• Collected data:
***
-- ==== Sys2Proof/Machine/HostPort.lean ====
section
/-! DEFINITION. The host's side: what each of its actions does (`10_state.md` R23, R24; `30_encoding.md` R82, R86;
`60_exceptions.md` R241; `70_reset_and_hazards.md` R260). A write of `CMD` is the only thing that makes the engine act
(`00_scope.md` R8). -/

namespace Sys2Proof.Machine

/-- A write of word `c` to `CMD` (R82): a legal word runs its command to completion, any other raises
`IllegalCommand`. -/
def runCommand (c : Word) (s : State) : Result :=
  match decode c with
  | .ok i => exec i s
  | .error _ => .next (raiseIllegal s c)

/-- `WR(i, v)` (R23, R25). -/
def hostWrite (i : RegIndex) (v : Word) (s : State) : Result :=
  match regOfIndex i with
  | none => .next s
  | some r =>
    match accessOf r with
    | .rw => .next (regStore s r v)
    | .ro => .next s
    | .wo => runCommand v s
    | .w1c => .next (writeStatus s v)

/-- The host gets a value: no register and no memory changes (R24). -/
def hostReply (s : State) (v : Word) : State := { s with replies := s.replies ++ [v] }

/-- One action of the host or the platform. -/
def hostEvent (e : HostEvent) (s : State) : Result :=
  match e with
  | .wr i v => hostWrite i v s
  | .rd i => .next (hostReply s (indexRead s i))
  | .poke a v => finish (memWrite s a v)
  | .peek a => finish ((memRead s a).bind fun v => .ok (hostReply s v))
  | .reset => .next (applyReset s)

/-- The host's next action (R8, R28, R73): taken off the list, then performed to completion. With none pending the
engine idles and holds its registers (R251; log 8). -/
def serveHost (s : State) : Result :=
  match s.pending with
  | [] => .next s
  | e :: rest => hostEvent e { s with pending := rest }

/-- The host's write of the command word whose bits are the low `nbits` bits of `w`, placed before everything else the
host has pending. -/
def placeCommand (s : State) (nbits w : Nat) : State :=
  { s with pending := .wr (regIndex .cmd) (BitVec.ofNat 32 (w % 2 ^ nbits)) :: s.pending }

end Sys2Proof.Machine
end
***
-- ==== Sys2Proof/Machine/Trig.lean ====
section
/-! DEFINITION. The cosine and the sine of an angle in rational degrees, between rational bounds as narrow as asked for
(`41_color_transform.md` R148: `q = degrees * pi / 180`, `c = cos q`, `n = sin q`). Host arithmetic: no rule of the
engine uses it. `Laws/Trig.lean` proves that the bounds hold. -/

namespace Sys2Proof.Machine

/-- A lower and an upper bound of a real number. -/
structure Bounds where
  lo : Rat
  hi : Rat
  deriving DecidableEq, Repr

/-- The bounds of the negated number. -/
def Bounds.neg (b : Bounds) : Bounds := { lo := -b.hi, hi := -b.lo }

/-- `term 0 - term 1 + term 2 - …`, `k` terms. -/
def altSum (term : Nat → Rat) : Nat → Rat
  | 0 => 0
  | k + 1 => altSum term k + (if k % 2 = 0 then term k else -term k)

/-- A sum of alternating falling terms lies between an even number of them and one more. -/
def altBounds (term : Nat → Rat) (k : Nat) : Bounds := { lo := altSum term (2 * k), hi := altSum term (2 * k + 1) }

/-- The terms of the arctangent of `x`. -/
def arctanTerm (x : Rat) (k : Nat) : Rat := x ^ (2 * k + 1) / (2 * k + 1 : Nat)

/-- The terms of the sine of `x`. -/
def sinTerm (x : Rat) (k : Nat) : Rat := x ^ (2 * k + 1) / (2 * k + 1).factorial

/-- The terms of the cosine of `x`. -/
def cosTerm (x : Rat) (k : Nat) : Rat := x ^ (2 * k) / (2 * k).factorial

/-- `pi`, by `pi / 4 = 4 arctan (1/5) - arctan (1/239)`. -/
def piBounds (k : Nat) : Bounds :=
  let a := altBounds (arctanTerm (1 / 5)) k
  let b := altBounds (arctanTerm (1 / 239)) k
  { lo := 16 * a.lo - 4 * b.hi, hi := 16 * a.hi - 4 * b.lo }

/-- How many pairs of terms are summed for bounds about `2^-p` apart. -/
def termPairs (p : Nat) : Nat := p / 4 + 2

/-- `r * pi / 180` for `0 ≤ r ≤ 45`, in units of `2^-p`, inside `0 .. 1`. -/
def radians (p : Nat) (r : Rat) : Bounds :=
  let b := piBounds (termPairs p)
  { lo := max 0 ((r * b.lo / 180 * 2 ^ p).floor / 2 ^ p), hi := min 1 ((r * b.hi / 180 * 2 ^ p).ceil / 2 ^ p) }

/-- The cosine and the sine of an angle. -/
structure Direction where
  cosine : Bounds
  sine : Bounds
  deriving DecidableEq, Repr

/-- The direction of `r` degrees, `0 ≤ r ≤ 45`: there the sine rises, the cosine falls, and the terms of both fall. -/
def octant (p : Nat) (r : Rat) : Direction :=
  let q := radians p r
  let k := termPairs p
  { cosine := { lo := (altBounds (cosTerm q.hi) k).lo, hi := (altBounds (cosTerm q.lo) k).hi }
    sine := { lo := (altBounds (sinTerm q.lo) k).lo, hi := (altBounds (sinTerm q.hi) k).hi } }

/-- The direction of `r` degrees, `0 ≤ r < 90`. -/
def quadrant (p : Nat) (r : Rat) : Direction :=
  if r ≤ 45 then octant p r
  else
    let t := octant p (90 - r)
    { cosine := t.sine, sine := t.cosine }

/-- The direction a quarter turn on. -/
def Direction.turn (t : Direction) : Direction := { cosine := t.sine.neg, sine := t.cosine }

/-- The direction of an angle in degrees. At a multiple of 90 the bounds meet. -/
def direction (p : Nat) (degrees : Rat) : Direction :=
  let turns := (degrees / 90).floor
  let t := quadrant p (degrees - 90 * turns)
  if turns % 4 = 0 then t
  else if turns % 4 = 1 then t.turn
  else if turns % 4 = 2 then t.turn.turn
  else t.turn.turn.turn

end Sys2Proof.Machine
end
***
• What is being asked: Within the entries, find all lines that contain "octant" and copy each one.

• Answer box:
def octant (p : Nat) (r : Rat) : Direction :=
  if r ≤ 45 then octant p r
    let t := octant p (90 - r)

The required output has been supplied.